Saved data entries:
#####

-- ==== Sys2Proof/Laws/Bytes.lean ====
section
/-! SUPPORT. The byte-buffer primitives: lengths, what a slice of a concatenation is, and the 24-bit and 32-bit fields read from and
written to literal bytes. -/

namespace Sys2Proof.Machine

@[simp] theorem slice_length (B : Bytes) (a b : Nat) : (slice B a b).length = min b B.length - a := by
  simp [slice]

theorem slice_zero (B : Bytes) (b : Nat) : slice B 0 b = B.take b := by simp [slice]

/-- A slice inside the first part of a concatenation. -/
theorem slice_append_left (X Y : Bytes) {a b : Nat} (h : b ≤ X.length) : slice (X ++ Y) a b = slice X a b := by
  simp [slice, List.take_append_of_le_length h]

/-- A slice inside the second part of a concatenation. -/
theorem slice_append_right (X Y : Bytes) (a b : Nat) :
    slice (X ++ Y) (X.length + a) (X.length + b) = slice Y a b := by
  simp [slice, List.take_append, List.drop_append]

@[simp] theorem zeros_length (n : Nat) : (zeros n).length = n := by simp [zeros]

@[simp] theorem be_length (v n : Nat) : (be v n).length = n := by
  induction n with
  | zero => rfl
  | succ n ih => simp [be, ih]

@[simp] theorem encode24_length (v : U32) : (encode24 v).length = 3 := be_length _ _

@[simp] theorem headerEncode_length (h : Header) : (headerEncode h).length = 20 := by
  simp [headerEncode]

theorem avpHeader_length (A : Avp) : (avpHeader A).length = hdrlen A.flags := by
  unfold avpHeader hdrlen
  split <;> simp_all

/-- The wire size of an AVP (R163). -/
@[simp] theorem avpWire_length (A : Avp) : (avpWire A).length = avpPadded A := by
  simp [avpWire, avpHeader_length, avpPadded, avpLength, Nat.add_assoc]

/-! ## Fields over literal bytes -/

theorem bigEndian_three (x y z : Byte) : bigEndian [x, y, z] = (x ++ y ++ z).toNat := by
  simp only [bigEndian, List.foldl, BitVec.toNat_append, Nat.shiftLeft_eq, Nat.zero_mul, Nat.zero_add]
  rw [← Nat.shiftLeft_eq _ 8, ← Nat.shiftLeft_eq _ 8, ← Nat.shiftLeft_add_eq_or_of_lt y.isLt, Nat.shiftLeft_eq, Nat.shiftLeft_eq,
    ← Nat.shiftLeft_eq _ 8, ← Nat.shiftLeft_add_eq_or_of_lt z.isLt, Nat.shiftLeft_eq]

theorem bigEndian_four (w x y z : Byte) : bigEndian [w, x, y, z] = (w ++ x ++ y ++ z).toNat := by
  rw [BitVec.toNat_append, ← bigEndian_three, ← Nat.shiftLeft_add_eq_or_of_lt z.isLt, Nat.shiftLeft_eq]
  rfl

theorem zero_append_toNat (x : BitVec 24) : (0#8 ++ x).toNat = x.toNat := by
  rw [BitVec.toNat_append]; simp

theorem ofNat_toNat_append (x : BitVec 24) : BitVec.ofNat 32 x.toNat = 0#8 ++ x := by
  apply BitVec.eq_of_toNat_eq
  have h := zero_append_toNat x
  have := x.isLt
  rw [BitVec.toNat_ofNat, Nat.mod_eq_of_lt (by omega)]
  exact h.symm

/-- A 24-bit field, zero-extended (R110). -/
theorem decode24_three (x y z : Byte) : decode24 [x, y, z] = 0#8 ++ (x ++ y ++ z) := by
  simp only [decode24, memRead, slice, List.take, List.drop, bigEndian_three]
  exact ofNat_toNat_append _

theorem decode24_three_toNat (x y z : Byte) : (decode24 [x, y, z]).toNat = (x ++ y ++ z).toNat := by
  rw [decode24_three]; exact zero_append_toNat _

/-- A 32-bit field from four bytes (R90). -/
theorem ofNat_bigEndian_four (w x y z : Byte) : BitVec.ofNat 32 (bigEndian [w, x, y, z]) = w ++ x ++ y ++ z := by
  rw [bigEndian_four]; simp

/-- A decoded 24-bit field is below 2^24 (R110). -/
theorem decode24_lt (B : Bytes) (h : B.length = 3) : (decode24 B).toNat < 2 ^ 24 := by
  match B, h with
  | [x, y, z], _ => rw [decode24_three_toNat]; exact (x ++ y ++ z).isLt

theorem ofNat_div_eq_extract (w : Nat) (v : BitVec w) (n : Nat) :
    BitVec.ofNat 8 (v.toNat / 2 ^ n) = v.extractLsb' n 8 := by
  apply BitVec.eq_of_toNat_eq
  simp [BitVec.extractLsb'_toNat, Nat.shiftRight_eq_div_pow]

theorem ofNat_mod_div_eq_extract (v : U32) (n : Nat) (hn : n + 8 ≤ 24) :
    BitVec.ofNat 8 (v.toNat % 2 ^ 24 / 2 ^ n) = v.extractLsb' n 8 := by
  apply BitVec.eq_of_toNat_eq
  simp only [BitVec.toNat_ofNat, BitVec.extractLsb'_toNat, Nat.shiftRight_eq_div_pow]
  have h : (2 : Nat) ^ 24 = 2 ^ n * 2 ^ (24 - n) := by rw [← pow_add]; congr 1; omega
  rw [h, Nat.mod_mul_right_div_self, Nat.mod_mod_of_dvd]
  exact pow_dvd_pow 2 (by omega)

/-- The three bytes of a 24-bit field (R111). -/
theorem encode24_bytes (v : U32) :
    encode24 v = [v.extractLsb' 16 8, v.extractLsb' 8 8, v.extractLsb' 0 8] := by
  have h2 := ofNat_mod_div_eq_extract v 16 (by omega)
  have h1 := ofNat_mod_div_eq_extract v 8 (by omega)
  have h0 := ofNat_mod_div_eq_extract v 0 (by omega)
  simp only [encode24, be] at *
  rw [← h2, ← h1, ← h0]
  norm_num

/-- The four bytes of a 32-bit field (R90). -/
theorem be_four (v : U32) :
    be v.toNat 4 = [v.extractLsb' 24 8, v.extractLsb' 16 8, v.extractLsb' 8 8, v.extractLsb' 0 8] := by
  have h3 := ofNat_div_eq_extract 32 v 24
  have h2 := ofNat_div_eq_extract 32 v 16
  have h1 := ofNat_div_eq_extract 32 v 8
  have h0 := ofNat_div_eq_extract 32 v 0
  simp only [be]
  rw [← h3, ← h2, ← h1, ← h0]
  norm_num

/-- The bytes of a 24-bit field join to the value's low 24 bits. -/
theorem extract_join_three (v : U32) :
    (v.extractLsb' 16 8 ++ v.extractLsb' 8 8 ++ v.extractLsb' 0 8 : BitVec 24) = v.extractLsb' 0 24 := by
  apply BitVec.eq_of_getLsbD_eq
  intro i hi
  simp only [BitVec.getLsbD_append, BitVec.getLsbD_extractLsb']
  by_cases h0 : i < 8
  · simp [h0, hi]
  · by_cases h1 : i - 8 < 8
    · simp [h0, h1, hi]; congr 1; omega
    · have h2 : i - 8 - 8 < 8 := by omega
      simp [h0, h1, h2, hi]; congr 1; omega

/-- The bytes of a 32-bit field join to the value. -/
theorem extract_join_four (v : U32) :
    (v.extractLsb' 24 8 ++ v.extractLsb' 16 8 ++ v.extractLsb' 8 8 ++ v.extractLsb' 0 8 : BitVec 32) = v := by
  apply BitVec.eq_of_getLsbD_eq
  intro i hi
  simp only [BitVec.getLsbD_append, BitVec.getLsbD_extractLsb']
  by_cases h0 : i < 8
  · simp [h0]
  · by_cases h1 : i - 8 < 8
    · simp [h0, h1]; congr 1; omega
    · by_cases h2 : i - 8 - 8 < 8
      · simp [h0, h1, h2]; congr 1; omega
      · have h3 : i - 8 - 8 - 8 < 8 := by omega
        simp [h0, h1, h2, h3]; congr 1; omega

/-- Joining three bytes and splitting them again. -/
theorem split_join_three (x y z : Byte) :
    ((0#8 ++ (x ++ y ++ z) : U32).extractLsb' 16 8 = x) ∧ ((0#8 ++ (x ++ y ++ z) : U32).extractLsb' 8 8 = y)
      ∧ ((0#8 ++ (x ++ y ++ z) : U32).extractLsb' 0 8 = z) := by
  refine ⟨?_, ?_, ?_⟩ <;>
  · apply BitVec.eq_of_getLsbD_eq
    intro i hi
    simp only [BitVec.getLsbD_append, BitVec.getLsbD_extractLsb']
    interval_cases i <;> simp

end Sys2Proof.Machine
end

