-- ==== Sys2Proof/Tests/Slice0.lean ====
section
/-! SUPPORT. The model's own tests: ill-formed terms that WellFormed refuses, command words written out bit by bit, the worked examples of
95_test_vectors.md one step at a time, and for every statement with hypotheses a state and operands that meet them. Every
expected value comes from the spec's table or is counted by hand from its rules. -/

namespace Sys2Proof.Tests

open Machine

/-- Data of any length, and none of it computed. -/
theorem exists_bytes (n : Nat) : ∃ d : Bytes, d.length = n := ⟨zeros n, zeros_length n⟩

theorem ne_nil_of_length {d : Bytes} {n : Nat} (h : d.length = n) (hn : 0 < n) : d ≠ [] := by
  intro e
  rw [e] at h
  exact absurd h.symm (Nat.ne_of_gt hn)

/-- The total of a message with one V-clear AVP. -/
theorem totalLength_one (h : Header) {d : Bytes} {n : Nat} (hd : d.length = n) :
    totalLength ⟨h, [⟨1, 0, 0, d⟩]⟩ = 20 + (8 + n + pad4 (8 + n)) := by
  simp [totalLength, avpPadded, avpLength, hdrlen, vBit, hd]

/-! ## WellFormed refuses ill-formed terms (R131, R151, R8, R9, R29) -/

theorem test_wf_header_messageLength : ({ Header.zero with messageLength := 0x01000000 } : Header).wf = false := by decide
theorem test_wf_header_commandCode : ({ Header.zero with commandCode := 0x01000000 } : Header).wf = false := by decide
theorem test_wf_header_largest : ({ Header.zero with messageLength := 0xFFFFFF, commandCode := 0xFFFFFF } : Header).wf = true := by
  decide
theorem test_wf_avp_emptyData : (⟨1, 0x80, 5, []⟩ : Avp).wf = false := by decide
theorem test_wf_avp_vendorWithoutV : (⟨1, 0x00, 5, [0xAB]⟩ : Avp).wf = false := by decide
theorem test_wf_avp_tooLong (d : Bytes) (hd : d.length = 16777208) : (⟨1, 0x00, 0, d⟩ : Avp).wf = false := by
  simp [Avp.wf, avpLength, hdrlen, vBit, hd]
theorem test_wf_avp_good : (⟨1, 0x80, 5, [0xAB]⟩ : Avp).wf = true := by decide
theorem test_wf_params_smallBuf : (⟨some 16777214, none⟩ : Params).wf = false := by decide
theorem test_wf_params_noAvps : (⟨none, some 0⟩ : Params).wf = false := by decide
theorem test_wf_params_smallest : (⟨some 16777215, some 1⟩ : Params).wf = true := by decide
theorem test_wf_host_bufTooLong : HostAction.wf ⟨some 2, none⟩ (.setBuf [1, 2, 3]) = false := by decide
theorem test_wf_host_listTooLong : HostAction.wf ⟨none, some 1⟩ (.setList [Avp.zero, Avp.zero]) = false := by decide
theorem test_wf_every_command : Instr.all.all Instr.wf = true := by decide

/-! ## Command words, written out from R94 and R95 -/

theorem test_decode_integer : decodeCmd 0b00000001 = .ok .dec24 ∧ decodeCmd 0b00000010 = .ok .enc24 := by decide
theorem test_decode_header : decodeCmd 0b00010000 = .ok .hdrdec ∧ decodeCmd 0b00010001 = .ok .hdrenc := by decide
theorem test_decode_avp : decodeCmd 0b00100000 = .ok .avpdec ∧ decodeCmd 0b00100001 = .ok .avpenc := by decide
theorem test_decode_message :
    decodeCmd 0b00110000 = .ok .msglen ∧ decodeCmd 0b00110001 = .ok .msgenc ∧ decodeCmd 0b00110010 = .ok .msgdec ∧
    decodeCmd 0b00110011 = .ok .msgget ∧ decodeCmd 0b00110100 = .ok .msgdel ∧ decodeCmd 0b00110101 = .ok .msgsetl := by decide
theorem test_decode_store :
    decodeCmd 0b00110110 = .ok .msggetl ∧ decodeCmd 0b00110111 = .ok .msgseth ∧ decodeCmd 0b00111000 = .ok .msggeth ∧
    decodeCmd 0b00111001 = .ok .msgapp ∧ decodeCmd 0b00111010 = .ok .msgclr := by decide
theorem test_decode_frame : decodeCmd 0b01000000 = .ok .frame := by decide
/-- The neighbours of every group's last word are unassigned (R96). -/
theorem test_decode_unassigned :
    decodeTableWord 8 0x00 = none ∧ decodeTableWord 8 0x03 = none ∧ decodeTableWord 8 0x12 = none ∧
    decodeTableWord 8 0x22 = none ∧ decodeTableWord 8 0x3B = none ∧ decodeTableWord 8 0x41 = none ∧
    decodeTableWord 8 0xFF = none := by decide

#####

# What to work on
What the task asks for is a word-for-word repeat of the lines above, from the first through the one containing "simp [slice, List.take_append, List.drop_append]".

# Written answer
-- ==== Sys2Proof/Laws/Bytes.lean ====
section
/-! SUPPORT. The byte-buffer primitives: lengths, what a slice of a concatenation is, and the 24-bit and 32-bit fields read from and
written to literal bytes. -/

namespace Sys2Proof.Machine

@[simp] theorem slice_length (B : Bytes) (a b : Nat) : (slice B a b).length = min b B.length - a := by
  simp [slice]

theorem slice_zero (B : Bytes) (b : Nat) : slice B 0 b = B.take b := by simp [slice]

/-- A slice inside the first part of a concatenation. -/
theorem slice_append_left (X Y : Bytes) {a b : Nat} (h : b ≤ X.length) : slice (X ++ Y) a b = slice X a b := by
  simp [slice, List.take_append_of_le_length h]

/-- A slice inside the second part of a concatenation. -/
theorem slice_append_right (X Y : Bytes) (a b : Nat) :
    slice (X ++ Y) (X.length + a) (X.length + b) = slice Y a b := by
  simp [slice, List.take_append, List.drop_append]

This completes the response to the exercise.